§ What the task requires
Below are records; quote them exactly from the first line through the line that contains "theorem setGuard_tableOnly (s".

(Saved entries)
• • •
-- ==== Sys2Proof/Laws/Table.lean ====
section
/-! SUPPORT. The table's work stays within its frame, operation by operation, and a law that every check keeps is kept
by the whole happening. -/

namespace Sys2Proof.Machine

open Sys2Proof

/-! ## The frame composes -/

theorem TableOnly.refl (s : State) : TableOnly s s :=
  ⟨rfl, rfl, fun _ => rfl, rfl, rfl, rfl, rfl, rfl, rfl, rfl, rfl, rfl, rfl, rfl, rfl, rfl, rfl⟩

theorem TableOnly.trans {s t u : State} (h : TableOnly s t) (k : TableOnly t u) : TableOnly s u where
  porAsserted := k.porAsserted.trans h.porAsserted
  config := k.config.trans h.config
  portState p := (k.portState p).trans (h.portState p)
  nextArrival := k.nextArrival.trans h.nextArrival
  faults := k.faults.trans h.faults
  banks := k.banks.trans h.banks
  grantOrder := k.grantOrder.trans h.grantOrder
  tags := k.tags.trans h.tags
  link := k.link.trans h.link
  mask := k.mask.trans h.mask
  mgmt := k.mgmt.trans h.mgmt
  wires := k.wires.trans h.wires
  frames := k.frames.trans h.frames
  linkOut := k.linkOut.trans h.linkOut
  delivered := k.delivered.trans h.delivered
  frameOut := k.frameOut.trans h.frameOut
  pending := k.pending.trans h.pending

/-- Replacing entries, the answer counter, reservations, guards and the part state stays within the frame. -/
theorem tableOnly_of_fields (s : State) (es : List Entry) (n : Nat) (rs : Vector Reservation 12)
    (gs : Vector GuardRecord 4) (ps : PartState) :
    TableOnly s { s with entries := es, nextAnswer := n, reservations := rs, guards := gs, partState := ps } :=
  ⟨rfl, rfl, fun _ => rfl, rfl, rfl, rfl, rfl, rfl, rfl, rfl, rfl, rfl, rfl, rfl, rfl, rfl, rfl⟩

theorem setEntries_tableOnly (s : State) (es : List Entry) : TableOnly s (s.setEntries es) :=
  tableOnly_of_fields s es s.nextAnswer s.reservations s.guards s.partState

theorem setReservation_tableOnly (s : State) (h : Holder) (r : Reservation) :
    TableOnly s (s.setReservation h r) :=
  tableOnly_of_fields s s.entries s.nextAnswer (s.reservations.set h r) s.guards s.partState

theorem setGuard_tableOnly (s : State) (g : GuardNo) (r : GuardRecord) : TableOnly s (s.setGuard g r) :=
  tableOnly_of_fields s s.entries s.nextAnswer s.reservations (s.guards.set g r) s.partState

theorem post_tableOnly (s : State) (k : NoticeKind) (p : Option Port) (d : Detail) : TableOnly s (s.post k p d) :=
  ⟨rfl, rfl, fun _ => rfl, rfl, rfl, rfl, rfl, rfl, rfl, by simp, rfl, rfl, rfl, rfl, rfl, rfl, rfl⟩

theorem placeResponse_tableOnly (s : State) (p : Port) (r : Response) : TableOnly s (s.placeResponse p r) :=
  ⟨rfl, rfl, fun _ => s.placeResponse_portState p _ r, rfl, rfl, rfl, rfl, rfl, rfl, rfl, rfl, rfl, rfl, rfl, rfl,
    rfl, rfl⟩

theorem updateEntry_tableOnly (s : State) (n : Nat) (f : Entry → Entry) : TableOnly s (s.updateEntry n f) :=
  setEntries_tableOnly s _

theorem markAnswered_tableOnly (s : State) (n : Nat) (st : Status) (d : Option Data) :
    TableOnly s (s.markAnswered n st d) :=
  tableOnly_of_fields s _ (s.nextAnswer + 1) s.reservations s.guards s.partState

theorem reportEmpty_tableOnly (s : State) : TableOnly s s.reportEmpty := by
  rcases s.reportEmpty_cases with ⟨-, h⟩ | ⟨-, h⟩ <;> rw [h]
  · exact (tableOnly_of_fields s s.entries s.nextAnswer s.reservations s.guards .quiesced).trans
      (post_tableOnly _ _ _ _)
  · exact .refl s

theorem removeEntries_tableOnly (s : State) (gone : Entry → Bool) : TableOnly s (s.removeEntries gone) := by
  rcases s.removeEntries_cases gone with h | ⟨-, h⟩ <;> rw [h]
  · exact setEntries_tableOnly s _
  · exact (setEntries_tableOnly s []).trans (reportEmpty_tableOnly _)

theorem placeEntry_tableOnly (s : State) (e : Entry) : TableOnly s (s.placeEntry e) := by
  unfold State.placeEntry
  split
  · exact (placeResponse_tableOnly s _ _).trans (removeEntries_tableOnly _ _)
  all_goals exact .refl s

theorem placeIfRoom_tableOnly (s : State) (n : Nat) : TableOnly s (s.placeIfRoom n) := by
  unfold State.placeIfRoom
  split
  · exact .refl s
  · split
    · exact placeEntry_tableOnly s _
    · exact .refl s

theorem answer_tableOnly (s : State) (n : Nat) (st : Status) (d : Option Data) : TableOnly s (s.answer n st d) :=
  (markAnswered_tableOnly s n st d).trans (placeIfRoom_tableOnly _ n)

theorem releaseGuard_tableOnly (s : State) (g : GuardNo) : TableOnly s (s.releaseGuard g) :=
  (setEntries_tableOnly s _).trans (setGuard_tableOnly _ _ _)

theorem escalate_tableOnly (s : State) (h : Holder) (l : Line) : TableOnly s (s.escalate h l) := by
  rcases s.escalate_cases h l with ⟨why, he⟩ | ⟨g, -, -, he⟩ <;> rw [he]
  · exact post_tableOnly s _ _ _
  · exact (setGuard_tableOnly s g _).trans (post_tableOnly _ _ _ _)

theorem makeReady_tableOnly (s : State) (e : Entry) : TableOnly s (s.makeReady e) := updateEntry_tableOnly s _ _

theorem passJudgement_tableOnly (s : State) (e : Entry) (l : Line) : TableOnly s (s.passJudgement e l) := by
  unfold State.passJudgement
  dsimp only
  split
  · exact ((setReservation_tableOnly s _ _).trans (releaseGuard_tableOnly _ _)).trans (makeReady_tableOnly _ e)
  · exact (setReservation_tableOnly s _ _).trans (makeReady_tableOnly _ e)

theorem failAsOwner_tableOnly (s : State) (e : Entry) (g : GuardNo) : TableOnly s (s.failAsOwner e g) :=
  ((setReservation_tableOnly s _ _).trans (releaseGuard_tableOnly _ g)).trans (answer_tableOnly _ _ _ _)

theorem failJudgement_tableOnly (s : State) (e : Entry) (l : Line) : TableOnly s (s.failJudgement e l) := by
  unfold State.failJudgement
  dsimp only
  split
  · exact (((markAnswered_tableOnly s _ _ _).trans (setReservation_tableOnly _ _ _)).trans
      (escalate_tableOnly _ _ _)).trans (placeIfRoom_tableOnly _ _)
  · exact ((markAnswered_tableOnly s _ _ _).trans (setReservation_tableOnly _ _ _)).trans
      (placeIfRoom_tableOnly _ _)

theorem judge_tableOnly (s : State) (e : Entry) (l : Line) : TableOnly s (s.judge e l) := by
  unfold State.judge
  dsimp only
  split
  · exact passJudgement_tableOnly s e l
  · split
    · exact failAsOwner_tableOnly s e _
    · exact failJudgement_tableOnly s e l

theorem examine_tableOnly (s : State) (e : Entry) : TableOnly s (s.examine e) := by
  unfold State.examine
  split
  · exact answer_tableOnly s _ _ _
  · split
    · exact answer_tableOnly s _ _ _
    · split
      · exact judge_tableOnly s e _
      · exact makeReady_tableOnly s e

theorem releaseCauses_tableOnly (s : State) : TableOnly s s.releaseCauses := setEntries_tableOnly s _

/-! ## A law that each check keeps is kept by the happening -/

theorem settleLoop_keeps (P : State → Prop) (hr : ∀ s, P s → P s.releaseCauses)
    (he : ∀ s e, e ∈ s.entries → s.isDue e = true → P s → P (s.examine e)) :
    ∀ n s, P s → P (State.settleLoop n s)
  | 0, s, h => hr s h
  | n + 1, s, h => by
    unfold State.settleLoop
    split
    · exact hr s h
    · rename_i e hf
      exact settleLoop_keeps P hr he n _
        (he _ e (List.mem_of_find?_eq_some hf) (List.find?_some hf) (hr s h))

/-- A law that the release of causes and every due check or answer keep is kept by `settle`. -/
theorem settle_keeps (P : State → Prop) (hr : ∀ s, P s → P s.releaseCauses)
    (he : ∀ s e, e ∈ s.entries → s.isDue e = true → P s → P (s.examine e)) (s : State) (h : P s) : P s.settle :=
  settleLoop_keeps P hr he s.weight s h

theorem settle_tableOnly (s : State) : TableOnly s s.settle :=
  settle_keeps (TableOnly s) (fun t h => h.trans (releaseCauses_tableOnly t))
    (fun t e _ _ h => h.trans (examine_tableOnly t e)) s (.refl s)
• • •
§ Answer for this exercise
-- ==== Sys2Proof/Laws/Table.lean ====
section
/-! SUPPORT. The table's work stays within its frame, operation by operation, and a law that every check keeps is kept
by the whole happening. -/

namespace Sys2Proof.Machine

open Sys2Proof

/-! ## The frame composes -/

theorem TableOnly.refl (s : State) : TableOnly s s :=
  ⟨rfl, rfl, fun _ => rfl, rfl, rfl, rfl, rfl, rfl, rfl, rfl, rfl, rfl, rfl, rfl, rfl, rfl, rfl⟩

theorem TableOnly.trans {s t u : State} (h : TableOnly s t) (k : TableOnly t u) : TableOnly s u where
  porAsserted := k.porAsserted.trans h.porAsserted
  config := k.config.trans h.config
  portState p := (k.portState p).trans (h.portState p)
  nextArrival := k.nextArrival.trans h.nextArrival
  faults := k.faults.trans h.faults
  banks := k.banks.trans h.banks
  grantOrder := k.grantOrder.trans h.grantOrder
  tags := k.tags.trans h.tags
  link := k.link.trans h.link
  mask := k.mask.trans h.mask
  mgmt := k.mgmt.trans h.mgmt
  wires := k.wires.trans h.wires
  frames := k.frames.trans h.frames
  linkOut := k.linkOut.trans h.linkOut
  delivered := k.delivered.trans h.delivered
  frameOut := k.frameOut.trans h.frameOut
  pending := k.pending.trans h.pending

/-- Replacing entries, the answer counter, reservations, guards and the part state stays within the frame. -/
theorem tableOnly_of_fields (s : State) (es : List Entry) (n : Nat) (rs : Vector Reservation 12)
    (gs : Vector GuardRecord 4) (ps : PartState) :
    TableOnly s { s with entries := es, nextAnswer := n, reservations := rs, guards := gs, partState := ps } :=
  ⟨rfl, rfl, fun _ => rfl, rfl, rfl, rfl, rfl, rfl, rfl, rfl, rfl, rfl, rfl, rfl, rfl, rfl, rfl⟩

theorem setEntries_tableOnly (s : State) (es : List Entry) : TableOnly s (s.setEntries es) :=
  tableOnly_of_fields s es s.nextAnswer s.reservations s.guards s.partState

theorem setReservation_tableOnly (s : State) (h : Holder) (r : Reservation) :
    TableOnly s (s.setReservation h r) :=
  tableOnly_of_fields s s.entries s.nextAnswer (s.reservations.set h r) s.guards s.partState

theorem setGuard_tableOnly (s : State) (g : GuardNo) (r : GuardRecord) : TableOnly s (s.setGuard g r) :=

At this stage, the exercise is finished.